Data extracts:
==================================================

-- ==== Sys2Proof/Laws/KeepsMemory.lean ====
section
/-! SUPPORT. What every operation keeps, for memory, the host address space, the stream engines and translation. -/
namespace Sys2Proof.Machine

/-! Memory. -/

theorem State.cacheRead_keeps {a s : State} {c : Nat} {addrs : List Nat} (h : Keeps a s) : Keeps a (State.cacheRead s c addrs) := by
  unfold State.cacheRead
  exact keeps_ite ‹_› (State.each_keeps ‹_› (fun _ _ _ => keeps_ite (State.updCl_keeps ‹_› (fun _ hx => hx)) (State.updCl_keeps ‹_› (fun
      _ hx => hx))))

theorem State.untag_keeps {a s : State} {dpa : Nat} (h : Keeps a s) : Keeps a (State.untag s dpa) := by
  unfold State.untag
  exact Keeps.of_eq (s := s) ‹_› rfl rfl rfl rfl rfl

theorem stepCheckByteMismatch_keeps {a s : State} {c : Fin 16} {dpa : ℕ} {data : BitVec 256} {chk : BitVec 16} (h : Keeps a s) : Keeps a
    (stepCheckByteMismatch c dpa data chk s) := by
  unfold stepCheckByteMismatch
  extract_lets +onlyGivenNames -underBinder x1
  clear_value x1
  exact keeps_ite (Keeps.of_eq (s := s) ‹_› rfl rfl rfl rfl rfl) ‹_›

theorem stepFrameRelease_keeps {a : State} {p : Fin 16} {s : State} (h : Keeps a s) : Keeps a (stepFrameRelease p s) := by
  unfold stepFrameRelease
  extract_lets +onlyGivenNames -underBinder x1
  clear_value x1
  refine keeps_ite ?_ ‹_›
  extract_lets +onlyGivenNames -underBinder x2
  have hx2 : Keeps a x2 := State.updPart_keeps ‹_›
  clear_value x2
  split
  · exact keeps_ite (State.untag_keeps ‹_›) ‹_›
  · assumption

theorem stepMirrorRebuildComplete_keeps {a : State} {c : Fin 16} {phys : Nat} {s : State} (h : Keeps a s) : Keeps a
    (stepMirrorRebuildComplete c phys s) := by
  unfold stepMirrorRebuildComplete
  exact keeps_ite (State.updSlice_keeps (State.updCl_keeps ‹_› (fun _ hx => hx))) ‹_›

theorem stepRefresh_keeps {a : State} {_chan : Nat} {s : State} (h : Keeps a s) : Keeps a (stepRefresh _chan s) := by
  unfold stepRefresh
  assumption

theorem stepFrameFree_keeps {a : State} {fn : Fn} {p : Fin 16} {val : Dword} {s : State} (h : Keeps a s) : Keeps a
    (stepFrameFree fn p val s) := by
  unfold stepFrameFree
  extract_lets +onlyGivenNames -underBinder x1 x2
  clear_value x2 x1
  refine keeps_ite (State.refuseP_keeps ‹_›) ?_
  refine keeps_ite (State.refuseP_keeps ‹_›) ?_
  extract_lets +onlyGivenNames -underBinder x3
  have hx3 : Keeps a x3 := State.updPart_keeps ‹_›
  clear_value x3
  split
  · assumption
  · exact keeps_ite (State.refuseP_keeps ‹_›) (keeps_ite (State.updPart_keeps ‹_›) (State.untag_keeps ‹_›))

theorem State.lostRecords_keeps {a s : State} {i : CtxId} {noVa : Bool} {fuel : Nat} {l : List (Nat × Nat × Nat)} (h : Keeps a s) :
    Keeps a (s.lostRecords i noVa fuel l) := by
  induction fuel generalizing s l with
  | zero => exact h
  | succ fuel ih => exact keeps_ite h (ih (State.raise_keeps h))

theorem stepResidentLostWalk_keeps {a : State} {p : Fin 16} {k : Fin 64} {s : State} (h : Keeps a s) : Keeps a
    (stepResidentLostWalk p k s) := by
  unfold stepResidentLostWalk
  extract_lets +onlyGivenNames -underBinder x1
  clear_value x1
  refine keeps_ite ‹_› ?_
  split
  · assumption
  · extract_lets +onlyGivenNames -underBinder y3 x2
    have hx2 : Keeps a x2 := Keeps.of_eq (s := s) ‹_› rfl rfl rfl rfl rfl
    clear_value x2 y3
    split
    · assumption
    · extract_lets +onlyGivenNames -underBinder x4 x5
      clear_value x5 x4
      exact keeps_ite (State.lostRecords_keeps ‹_›) (State.lostRecords_keeps ‹_›)

theorem stepSliceFailure_keeps {a : State} {c : Fin 16} {phys : Nat} {s : State} (h : Keeps a s) : Keeps a (stepSliceFailure c phys s) := by
  unfold stepSliceFailure
  exact keeps_ite (State.failSlice_keeps ‹_›) ‹_›

theorem State.corrected_keeps {a s : State} {dpa : Nat} (h : Keeps a s) : Keeps a (State.corrected s dpa) := by
  unfold State.corrected
  split
  · assumption
  · extract_lets +onlyGivenNames -underBinder x1
    have hx1 : Keeps a x1 := keeps_ite (State.updSlice_keeps ‹_›) (State.updChan_keeps ‹_›)
    clear_value x1
    extract_lets +onlyGivenNames -underBinder x2 y4 x3
    have hx3 : Keeps a x3 := Keeps.of_eq (s := x1) ‹_› rfl rfl rfl rfl rfl
    clear_value x3 y4 x2
    exact keeps_ite (State.confirm_keeps ‹_›) ‹_›

theorem State.uncorrectable_keeps {a s : State} {dpa : Nat} (h : Keeps a s) : Keeps a (State.uncorrectable s dpa) := by
  unfold State.uncorrectable
  extract_lets +onlyGivenNames -underBinder x1 x2 x3
  have hx3 : Keeps a x3 := keeps_ite ‹_› (State.declareLost_keeps ‹_›)
  clear_value x3 x2 x1
  split
  · exact State.confirm_keeps ‹_›
  · assumption

theorem stepCheckByteRetry_keeps {a s : State} {c : Fin 16} {dpa : ℕ} {data : BitVec 256} {chk : BitVec 16} (h : Keeps a s) : Keeps a
    (stepCheckByteRetry c dpa data chk s) := by
  unfold stepCheckByteRetry
  extract_lets +onlyGivenNames -underBinder x1
  clear_value x1
  refine keeps_ite ‹_› ?_
  extract_lets +onlyGivenNames -underBinder x2
  extract_lets +onlyGivenNames -underBinder x3
  have hx3 : Keeps a x3 := Keeps.of_eq (s := s) ‹_› rfl rfl rfl rfl rfl
  clear_value x3 x2
  split
  · assumption
  · exact keeps_ite (State.updChan_keeps ‹_›) (State.confirm_keeps (State.declareLost_keeps ‹_›))

theorem State.eccEvent_keeps {a s : State} {dpa : Nat} {e : Ecc} (h : Keeps a s) : Keeps a (s.eccEvent dpa e) := by
  cases e
  · exact h
  · exact State.corrected_keeps h
  · exact State.uncorrectable_keeps h

theorem State.lostAccess_keeps {a s : State} {ta : Nat} {o : PortOp} (h : Keeps a s) : Keeps a (State.lostAccess s ta o) := by
  unfold State.lostAccess
  extract_lets +onlyGivenNames -underBinder x1
  clear_value x1
  exact keeps_ite (State.faultOn_keeps ‹_›) (State.lostNotice_keeps ‹_›)

theorem State.xbarWon_keeps {a s : State} {i dpa : Nat} (h : Keeps a s) : Keeps a (State.xbarWon s i dpa) := by
  unfold State.xbarWon
  split
  · exact State.updCl_keeps ‹_› (fun _ hx => hx)
  · assumption

theorem State.engineWon_keeps {a s : State} {c e : Nat} {l : List (Nat × Nat)} (h : Keeps a s) : Keeps a (State.engineWon s c e l) := by
  unfold State.engineWon
  exact foldl_keeps ‹_› (fun _ _ _ => State.xbarWon_keeps ‹_›)

theorem State.portAccess_keeps {a s : State} {t : TileId} {idx : ℕ} {ecc : Ecc} {rivals : List (Fin 276)} (h : Keeps a s) : Keeps a
    (State.portAccess t idx ecc rivals s) := by
  unfold State.portAccess
  extract_lets +onlyGivenNames -underBinder x1
  clear_value x1
  extract_lets +onlyGivenNames -underBinder x2
  clear_value x2
  split
  · assumption
  · extract_lets +onlyGivenNames -underBinder x3
    refine keeps_ite ‹_› (keeps_ite (State.updTile_keeps ‹_›) (keeps_ite ‹_› (keeps_ite ‹_› ?_)))
    split
    · exact State.keyFault_keeps (State.updTile_keeps ‹_›)
    · extract_lets +onlyGivenNames -underBinder x4
      have hx4 : Keeps a x4 := State.eccEvent_keeps (State.xbarWon_keeps ‹_›)
      clear_value x4
      split
      · exact keeps_ite (State.lostAccess_keeps (State.updTile_keeps ‹_›)) (State.store_keeps (State.updTile_keeps ‹_›))
      · refine keeps_ite (State.lostAccess_keeps (State.updTile_keeps ‹_›)) ?_
        extract_lets +onlyGivenNames -underBinder x5
        clear_value x5
        exact State.updTile_keeps ‹_›

theorem stepSliceAccess_keeps {a s : State} {who : Option TileId} {n : Nat} {ecc : Ecc} {rivals : List (Fin 276)} (h : Keeps a s) : Keeps a
    (stepSliceAccess who n ecc rivals s) := by
  unfold stepSliceAccess
  split
  · exact State.portAccess_keeps ‹_›
  · exact State.eccEvent_keeps ‹_›

theorem stepStreamCacheFill_keeps {a : State} {c : Fin 16} {dpa : Nat} {ecc : Ecc} {s : State} (h : Keeps a s) : Keeps a
    (stepStreamCacheFill c dpa ecc s) := by
  unfold stepStreamCacheFill
  extract_lets +onlyGivenNames -underBinder x1
  clear_value x1
  refine keeps_ite ‹_› ?_
  extract_lets +onlyGivenNames -underBinder x2
  have hx2 : Keeps a x2 := State.eccEvent_keeps ‹_›
  clear_value x2
  extract_lets +onlyGivenNames -underBinder x3
  have hx3 : Keeps a x3 := State.updCl_keeps ‹_› (fun _ hx => hx)
  clear_value x3
  exact keeps_ite ‹_› (State.updCl_keeps ‹_› (fun _ hx => hx))

/-! HostX. -/

theorem State.atcDrop_keeps {a s : State} {i : CtxId} {hua : Nat} (h : Keeps a s) : Keeps a (State.atcDrop s i hua) := by
  unfold State.atcDrop
  exact State.updPort_keeps ‹_›

theorem State.hostPage_keeps {a s : State} {i : CtxId} {c : ℕ} {agent : XAgent} {elem : ℕ} {va : ℕ} {hua : ℕ} {page : ℕ} {write : Bool}
    (h : Keeps a s) : Keeps a (State.hostPage s i c agent elem va hua page write).1 := by
  unfold State.hostPage
  extract_lets +onlyGivenNames -underBinder x1
  clear_value x1
  extract_lets +onlyGivenNames -underBinder x2
  clear_value x2
  extract_lets +onlyGivenNames -underBinder x3
  clear_value x3
  extract_lets +onlyGivenNames -underBinder x4
  have hx4 : Keeps a x4 := keeps_ite ‹_› (State.emit_keeps (State.updPort_keeps ‹_›))
  clear_value x4
  split
  · exact keeps_ite_fst ‹_› ‹_›
  · assumption

theorem State.sendPrg_keeps {a s : State} {i : CtxId} {c : Nat} {agent : XAgent} {elem va hua : Nat} {write : Bool} (h : Keeps a s) :
    Keeps a (State.sendPrg s i c agent elem va hua write) := by
  unfold State.sendPrg
  extract_lets +onlyGivenNames -underBinder x1
  clear_value x1
  extract_lets +onlyGivenNames -underBinder x2
  clear_value x2
  extract_lets +onlyGivenNames -underBinder x3
  clear_value x3
  split
  · exact State.emit_keeps (State.updPort_keeps ‹_›)
  · exact State.updPort_keeps ‹_›

theorem State.byLeaf_keeps {a s : State} {i : CtxId} {r : XRes} (h : Keeps a s) : Keeps a (State.byLeaf s i r).1 := by
  unfold State.byLeaf
  split
  · split
    · exact keeps_pair ‹_›
    · split
      · exact keeps_pair ‹_›
      · exact keeps_pair (State.takeFrame_keeps ‹_›)
      · exact keeps_pair ‹_›
  · exact keeps_pair ‹_›

theorem State.translateC_keeps {a s : State} {c : Nat} {i : CtxId} {va : Nat} {write : Bool} (h : Keeps a s) : Keeps a
    (State.translateC s c i va write).1 := by
  unfold State.translateC
  split
  · exact keeps_ite_fst (State.byLeaf_keeps (State.drew_keeps ‹_›)) (State.translate_keeps (State.drew_keeps ‹_›))
  · exact State.translate_keeps ‹_›

/-! Stream. -/

theorem State.fetch_keeps {a s : State} {l : List Piece} (h : Keeps a s) : Keeps a (s.fetch l).1 := by
  induction l generalizing s with
  | nil => exact h
  | cons p rest ih => exact ih (keeps_ite (State.drew_keeps h) h)

theorem State.issueElem_keeps {a s : State} {c : ℕ} {e : ℕ} {d : ℕ} {i : CtxId} {elem : ℕ} {uses : List Piece} {tr : List Transit} {wr :
    List MemWrite} (h : Keeps a s) : Keeps a (State.issueElem s c e d i elem uses tr wr) := by
  unfold State.issueElem
  extract_lets +onlyGivenNames -underBinder x1
  clear_value x1
  extract_lets +onlyGivenNames -underBinder x2
  have hx2 : Keeps a x2 := State.updDesc_keeps ‹_›
  clear_value x2
  exact State.updDescX_keeps ‹_›

theorem State.resumeDesc_keeps {a s : State} {c e d : Nat} (h : Keeps a s) : Keeps a (State.resumeDesc s c e d) := by
  unfold State.resumeDesc
  extract_lets +onlyGivenNames -underBinder x1
  have hx1 : Keeps a x1 := State.updDesc_keeps ‹_›
  clear_value x1
  exact State.updDescX_keeps ‹_›

theorem stepHoRelease_keeps {a : State} {c : Fin 16} {e : Fin 4} {d : Fin 16} {s : State} (h : Keeps a s) : Keeps a
    (stepHoRelease c e d s) := by
  unfold stepHoRelease
  extract_lets +onlyGivenNames -underBinder x1
  clear_value x1
  refine keeps_ite ?_ ‹_›
  split
  · exact State.setDesc_keeps ‹_›
  · assumption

==================================================

Action item:
Where a line in the preceding listing contains the word "atcDrop", include it in your count, and reply with that number alone.

Worked solution:
2